PROMPT: Search the entries for the word "kGet" and report each line that has it.

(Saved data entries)
• • • • • • •
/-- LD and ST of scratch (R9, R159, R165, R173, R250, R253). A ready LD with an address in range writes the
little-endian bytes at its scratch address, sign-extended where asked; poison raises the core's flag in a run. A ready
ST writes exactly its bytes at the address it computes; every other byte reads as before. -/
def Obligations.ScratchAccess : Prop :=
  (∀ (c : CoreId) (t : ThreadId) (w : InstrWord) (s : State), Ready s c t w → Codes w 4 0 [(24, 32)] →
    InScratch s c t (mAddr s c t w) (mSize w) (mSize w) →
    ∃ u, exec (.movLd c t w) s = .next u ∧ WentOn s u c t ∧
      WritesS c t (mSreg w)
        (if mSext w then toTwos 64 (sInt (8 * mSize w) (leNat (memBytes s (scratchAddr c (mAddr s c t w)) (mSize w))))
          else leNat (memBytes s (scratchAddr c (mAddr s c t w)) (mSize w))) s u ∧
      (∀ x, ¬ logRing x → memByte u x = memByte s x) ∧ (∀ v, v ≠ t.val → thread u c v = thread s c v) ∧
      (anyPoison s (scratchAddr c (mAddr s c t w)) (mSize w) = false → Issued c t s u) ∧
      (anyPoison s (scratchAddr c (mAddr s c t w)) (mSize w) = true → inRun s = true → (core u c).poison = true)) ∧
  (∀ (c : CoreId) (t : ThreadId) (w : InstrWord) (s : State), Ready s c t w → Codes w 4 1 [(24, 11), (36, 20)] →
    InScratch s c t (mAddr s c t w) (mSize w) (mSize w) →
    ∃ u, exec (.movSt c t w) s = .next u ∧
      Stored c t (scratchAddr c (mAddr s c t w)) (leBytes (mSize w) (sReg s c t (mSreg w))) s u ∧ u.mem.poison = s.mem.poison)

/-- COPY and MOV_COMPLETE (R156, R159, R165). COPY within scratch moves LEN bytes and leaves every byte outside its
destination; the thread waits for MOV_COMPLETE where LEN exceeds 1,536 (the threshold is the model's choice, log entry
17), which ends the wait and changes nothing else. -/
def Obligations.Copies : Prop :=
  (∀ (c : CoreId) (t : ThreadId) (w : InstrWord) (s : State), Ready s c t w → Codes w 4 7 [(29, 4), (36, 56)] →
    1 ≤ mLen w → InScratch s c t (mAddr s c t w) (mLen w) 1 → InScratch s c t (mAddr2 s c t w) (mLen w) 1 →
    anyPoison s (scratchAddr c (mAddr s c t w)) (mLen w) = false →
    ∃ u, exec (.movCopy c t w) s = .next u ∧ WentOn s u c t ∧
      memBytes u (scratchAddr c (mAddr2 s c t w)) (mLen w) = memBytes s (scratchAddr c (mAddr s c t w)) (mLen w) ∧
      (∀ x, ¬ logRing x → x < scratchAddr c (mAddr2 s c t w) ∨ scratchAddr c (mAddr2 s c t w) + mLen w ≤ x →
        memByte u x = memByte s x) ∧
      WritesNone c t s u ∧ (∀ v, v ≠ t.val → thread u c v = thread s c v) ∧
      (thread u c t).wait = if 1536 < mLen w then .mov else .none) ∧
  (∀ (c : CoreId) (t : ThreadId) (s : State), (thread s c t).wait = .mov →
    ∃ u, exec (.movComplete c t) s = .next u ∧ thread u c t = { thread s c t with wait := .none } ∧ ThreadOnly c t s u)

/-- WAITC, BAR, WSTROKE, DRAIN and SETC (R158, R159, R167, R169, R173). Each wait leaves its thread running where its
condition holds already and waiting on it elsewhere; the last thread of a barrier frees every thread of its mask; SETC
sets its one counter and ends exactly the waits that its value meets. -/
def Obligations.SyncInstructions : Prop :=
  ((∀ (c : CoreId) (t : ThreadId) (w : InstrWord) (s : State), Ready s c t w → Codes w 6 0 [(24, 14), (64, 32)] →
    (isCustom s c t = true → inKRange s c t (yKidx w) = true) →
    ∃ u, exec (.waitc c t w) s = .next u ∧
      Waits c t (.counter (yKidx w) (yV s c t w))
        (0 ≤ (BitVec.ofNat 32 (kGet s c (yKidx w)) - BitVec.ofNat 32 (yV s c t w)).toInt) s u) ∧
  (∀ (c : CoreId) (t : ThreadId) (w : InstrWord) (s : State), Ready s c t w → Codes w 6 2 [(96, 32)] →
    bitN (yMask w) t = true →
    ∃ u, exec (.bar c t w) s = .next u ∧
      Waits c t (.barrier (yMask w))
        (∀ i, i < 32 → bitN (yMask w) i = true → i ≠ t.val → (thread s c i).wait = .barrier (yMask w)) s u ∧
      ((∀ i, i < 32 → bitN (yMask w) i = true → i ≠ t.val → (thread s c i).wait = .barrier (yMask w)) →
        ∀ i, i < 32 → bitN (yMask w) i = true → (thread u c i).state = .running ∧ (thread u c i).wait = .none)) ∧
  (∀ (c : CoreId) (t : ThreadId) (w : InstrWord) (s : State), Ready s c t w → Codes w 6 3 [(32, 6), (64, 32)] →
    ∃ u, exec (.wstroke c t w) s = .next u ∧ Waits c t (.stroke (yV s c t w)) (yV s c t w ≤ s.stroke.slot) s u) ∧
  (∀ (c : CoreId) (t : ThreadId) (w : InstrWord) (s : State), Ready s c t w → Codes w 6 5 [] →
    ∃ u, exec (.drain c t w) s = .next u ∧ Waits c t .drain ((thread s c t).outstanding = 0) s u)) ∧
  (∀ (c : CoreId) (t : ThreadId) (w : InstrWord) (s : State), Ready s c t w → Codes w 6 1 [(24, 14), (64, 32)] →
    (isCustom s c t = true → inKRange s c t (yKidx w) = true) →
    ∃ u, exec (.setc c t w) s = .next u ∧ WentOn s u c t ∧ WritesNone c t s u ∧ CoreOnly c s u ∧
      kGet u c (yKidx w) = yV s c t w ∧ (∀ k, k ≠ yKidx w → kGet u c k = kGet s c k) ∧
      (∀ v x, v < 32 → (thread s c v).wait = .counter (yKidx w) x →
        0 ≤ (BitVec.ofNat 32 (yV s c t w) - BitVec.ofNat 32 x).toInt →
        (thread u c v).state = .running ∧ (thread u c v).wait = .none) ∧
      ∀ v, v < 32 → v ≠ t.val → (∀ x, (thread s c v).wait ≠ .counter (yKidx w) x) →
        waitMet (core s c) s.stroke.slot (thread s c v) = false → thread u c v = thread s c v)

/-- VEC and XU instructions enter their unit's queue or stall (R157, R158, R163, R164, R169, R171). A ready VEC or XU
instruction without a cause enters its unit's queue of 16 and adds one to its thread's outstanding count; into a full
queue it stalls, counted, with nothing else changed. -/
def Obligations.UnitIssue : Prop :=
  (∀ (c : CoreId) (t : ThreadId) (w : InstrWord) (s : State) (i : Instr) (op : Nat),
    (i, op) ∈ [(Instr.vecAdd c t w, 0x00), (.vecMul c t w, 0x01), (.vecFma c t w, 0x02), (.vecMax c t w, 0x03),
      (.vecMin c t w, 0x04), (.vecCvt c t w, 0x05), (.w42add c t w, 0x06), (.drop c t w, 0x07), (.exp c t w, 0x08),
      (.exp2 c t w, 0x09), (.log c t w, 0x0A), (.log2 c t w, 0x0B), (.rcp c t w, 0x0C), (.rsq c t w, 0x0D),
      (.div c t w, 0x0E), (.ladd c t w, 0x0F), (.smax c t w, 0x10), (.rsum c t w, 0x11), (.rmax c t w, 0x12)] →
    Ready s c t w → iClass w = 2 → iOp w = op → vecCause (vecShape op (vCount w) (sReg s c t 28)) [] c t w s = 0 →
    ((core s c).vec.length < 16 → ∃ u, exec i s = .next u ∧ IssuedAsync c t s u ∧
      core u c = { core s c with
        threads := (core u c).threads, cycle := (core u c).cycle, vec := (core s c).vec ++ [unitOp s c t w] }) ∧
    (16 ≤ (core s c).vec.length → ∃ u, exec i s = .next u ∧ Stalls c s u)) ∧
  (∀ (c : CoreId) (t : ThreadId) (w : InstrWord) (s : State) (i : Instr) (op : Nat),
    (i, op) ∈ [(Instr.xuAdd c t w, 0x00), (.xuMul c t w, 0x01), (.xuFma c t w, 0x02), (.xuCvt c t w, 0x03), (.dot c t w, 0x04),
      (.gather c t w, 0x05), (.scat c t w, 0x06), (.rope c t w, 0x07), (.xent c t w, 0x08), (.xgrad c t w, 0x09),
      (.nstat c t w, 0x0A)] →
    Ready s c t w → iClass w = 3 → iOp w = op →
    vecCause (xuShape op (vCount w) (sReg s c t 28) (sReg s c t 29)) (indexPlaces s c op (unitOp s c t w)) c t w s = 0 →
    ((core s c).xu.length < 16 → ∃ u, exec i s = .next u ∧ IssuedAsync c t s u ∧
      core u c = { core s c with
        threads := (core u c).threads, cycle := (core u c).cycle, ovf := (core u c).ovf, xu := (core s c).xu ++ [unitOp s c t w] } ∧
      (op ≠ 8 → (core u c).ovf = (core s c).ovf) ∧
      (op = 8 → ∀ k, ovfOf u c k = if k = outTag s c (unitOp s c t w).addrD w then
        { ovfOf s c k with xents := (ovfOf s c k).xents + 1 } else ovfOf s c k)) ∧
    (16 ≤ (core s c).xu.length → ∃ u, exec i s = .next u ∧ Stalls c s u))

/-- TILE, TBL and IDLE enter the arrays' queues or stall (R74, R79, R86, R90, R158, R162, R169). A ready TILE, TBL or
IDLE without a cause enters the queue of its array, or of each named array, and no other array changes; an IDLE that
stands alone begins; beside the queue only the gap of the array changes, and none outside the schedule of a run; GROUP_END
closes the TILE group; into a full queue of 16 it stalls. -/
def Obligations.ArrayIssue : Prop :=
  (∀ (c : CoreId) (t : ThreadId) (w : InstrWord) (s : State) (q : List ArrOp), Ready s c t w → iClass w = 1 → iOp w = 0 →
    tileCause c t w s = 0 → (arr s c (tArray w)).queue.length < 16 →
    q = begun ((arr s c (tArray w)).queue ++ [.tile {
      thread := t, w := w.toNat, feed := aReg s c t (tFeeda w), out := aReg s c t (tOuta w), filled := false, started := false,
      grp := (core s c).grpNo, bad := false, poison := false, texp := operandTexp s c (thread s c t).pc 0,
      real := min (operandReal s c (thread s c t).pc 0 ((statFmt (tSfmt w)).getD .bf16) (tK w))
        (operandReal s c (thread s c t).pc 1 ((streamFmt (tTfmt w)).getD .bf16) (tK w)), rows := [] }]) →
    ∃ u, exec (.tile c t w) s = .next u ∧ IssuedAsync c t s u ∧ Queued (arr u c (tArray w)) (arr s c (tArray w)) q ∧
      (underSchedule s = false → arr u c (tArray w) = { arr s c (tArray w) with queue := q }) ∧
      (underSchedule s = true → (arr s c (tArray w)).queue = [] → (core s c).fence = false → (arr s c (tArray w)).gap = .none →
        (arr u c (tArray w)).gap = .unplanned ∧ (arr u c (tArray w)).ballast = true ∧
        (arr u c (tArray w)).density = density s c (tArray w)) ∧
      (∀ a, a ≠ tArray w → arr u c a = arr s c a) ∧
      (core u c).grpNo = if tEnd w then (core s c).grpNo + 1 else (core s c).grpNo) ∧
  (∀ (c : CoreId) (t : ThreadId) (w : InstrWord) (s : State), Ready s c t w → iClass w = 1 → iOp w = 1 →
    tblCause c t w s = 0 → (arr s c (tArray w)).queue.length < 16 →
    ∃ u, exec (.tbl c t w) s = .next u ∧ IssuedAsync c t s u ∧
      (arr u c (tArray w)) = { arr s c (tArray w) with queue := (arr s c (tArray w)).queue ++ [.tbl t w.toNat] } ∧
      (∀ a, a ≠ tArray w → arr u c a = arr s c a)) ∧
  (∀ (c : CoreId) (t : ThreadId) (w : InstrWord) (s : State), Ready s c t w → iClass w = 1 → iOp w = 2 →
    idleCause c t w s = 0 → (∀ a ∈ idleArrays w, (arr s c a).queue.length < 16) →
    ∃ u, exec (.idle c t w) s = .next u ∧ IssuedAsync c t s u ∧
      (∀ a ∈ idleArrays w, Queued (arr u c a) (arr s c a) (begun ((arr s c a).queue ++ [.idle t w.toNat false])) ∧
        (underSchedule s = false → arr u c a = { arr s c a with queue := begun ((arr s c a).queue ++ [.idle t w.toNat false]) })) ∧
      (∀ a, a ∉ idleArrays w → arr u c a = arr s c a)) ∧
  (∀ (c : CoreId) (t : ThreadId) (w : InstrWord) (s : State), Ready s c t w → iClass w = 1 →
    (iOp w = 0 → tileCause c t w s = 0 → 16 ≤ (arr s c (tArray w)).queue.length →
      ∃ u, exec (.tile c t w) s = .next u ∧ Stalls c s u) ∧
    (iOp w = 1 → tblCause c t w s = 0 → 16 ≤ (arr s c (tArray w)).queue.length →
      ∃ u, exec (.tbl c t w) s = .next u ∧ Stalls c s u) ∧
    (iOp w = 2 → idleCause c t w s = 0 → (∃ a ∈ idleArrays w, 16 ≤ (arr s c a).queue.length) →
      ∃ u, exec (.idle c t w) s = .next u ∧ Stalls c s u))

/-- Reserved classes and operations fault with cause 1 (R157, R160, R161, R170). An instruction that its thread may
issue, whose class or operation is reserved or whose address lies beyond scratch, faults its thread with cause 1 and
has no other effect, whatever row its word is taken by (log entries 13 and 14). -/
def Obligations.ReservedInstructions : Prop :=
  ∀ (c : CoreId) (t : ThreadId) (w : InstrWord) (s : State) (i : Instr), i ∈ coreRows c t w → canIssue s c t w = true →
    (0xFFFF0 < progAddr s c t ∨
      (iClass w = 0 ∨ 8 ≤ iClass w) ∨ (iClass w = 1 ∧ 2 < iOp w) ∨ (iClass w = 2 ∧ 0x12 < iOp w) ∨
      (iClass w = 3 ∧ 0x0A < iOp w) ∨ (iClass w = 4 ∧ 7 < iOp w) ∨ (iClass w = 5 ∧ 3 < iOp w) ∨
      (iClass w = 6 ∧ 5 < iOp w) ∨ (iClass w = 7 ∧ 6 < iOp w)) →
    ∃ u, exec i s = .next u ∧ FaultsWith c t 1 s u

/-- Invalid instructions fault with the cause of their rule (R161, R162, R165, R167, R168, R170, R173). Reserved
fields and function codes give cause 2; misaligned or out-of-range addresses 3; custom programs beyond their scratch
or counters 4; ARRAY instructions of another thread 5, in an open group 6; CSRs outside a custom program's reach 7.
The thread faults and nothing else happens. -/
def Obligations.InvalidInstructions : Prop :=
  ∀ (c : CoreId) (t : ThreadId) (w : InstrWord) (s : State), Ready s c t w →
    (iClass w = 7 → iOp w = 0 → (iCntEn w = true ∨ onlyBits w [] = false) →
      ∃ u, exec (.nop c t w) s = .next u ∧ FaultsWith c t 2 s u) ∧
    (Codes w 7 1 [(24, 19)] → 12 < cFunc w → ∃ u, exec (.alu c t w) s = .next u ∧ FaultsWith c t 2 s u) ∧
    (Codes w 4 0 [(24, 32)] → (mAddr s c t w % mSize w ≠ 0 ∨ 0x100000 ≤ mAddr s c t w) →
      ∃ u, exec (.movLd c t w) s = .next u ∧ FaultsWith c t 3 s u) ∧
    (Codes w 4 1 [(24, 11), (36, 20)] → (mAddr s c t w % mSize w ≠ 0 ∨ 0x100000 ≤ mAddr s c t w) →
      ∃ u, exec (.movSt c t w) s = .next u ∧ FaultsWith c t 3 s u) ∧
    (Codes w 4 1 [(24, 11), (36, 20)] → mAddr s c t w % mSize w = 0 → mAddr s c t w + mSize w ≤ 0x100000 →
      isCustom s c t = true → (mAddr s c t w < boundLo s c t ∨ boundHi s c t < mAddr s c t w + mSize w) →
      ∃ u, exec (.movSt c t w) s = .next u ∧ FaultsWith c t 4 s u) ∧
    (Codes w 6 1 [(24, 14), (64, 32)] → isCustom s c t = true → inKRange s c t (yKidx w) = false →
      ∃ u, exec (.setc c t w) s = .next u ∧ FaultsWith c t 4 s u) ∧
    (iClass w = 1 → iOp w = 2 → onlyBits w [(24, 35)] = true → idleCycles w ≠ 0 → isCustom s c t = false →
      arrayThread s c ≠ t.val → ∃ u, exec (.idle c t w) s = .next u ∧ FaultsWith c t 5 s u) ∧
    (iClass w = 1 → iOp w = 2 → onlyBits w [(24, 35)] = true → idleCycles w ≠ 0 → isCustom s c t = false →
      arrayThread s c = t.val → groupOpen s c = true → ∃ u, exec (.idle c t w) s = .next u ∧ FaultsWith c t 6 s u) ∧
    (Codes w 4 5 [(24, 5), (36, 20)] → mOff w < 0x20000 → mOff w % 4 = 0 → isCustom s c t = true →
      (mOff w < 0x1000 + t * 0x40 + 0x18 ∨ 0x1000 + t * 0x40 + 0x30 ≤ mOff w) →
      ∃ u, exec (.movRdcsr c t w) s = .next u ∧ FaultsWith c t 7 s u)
• • • • • • •
SOLUTION TO THE EXERCISE:
        (0 ≤ (BitVec.ofNat 32 (kGet s c (yKidx w)) - BitVec.ofNat 32 (yV s c t w)).toInt) s u) ∧
      kGet u c (yKidx w) = yV s c t w ∧ (∀ k, k ≠ yKidx w → kGet u c k = kGet s c k) ∧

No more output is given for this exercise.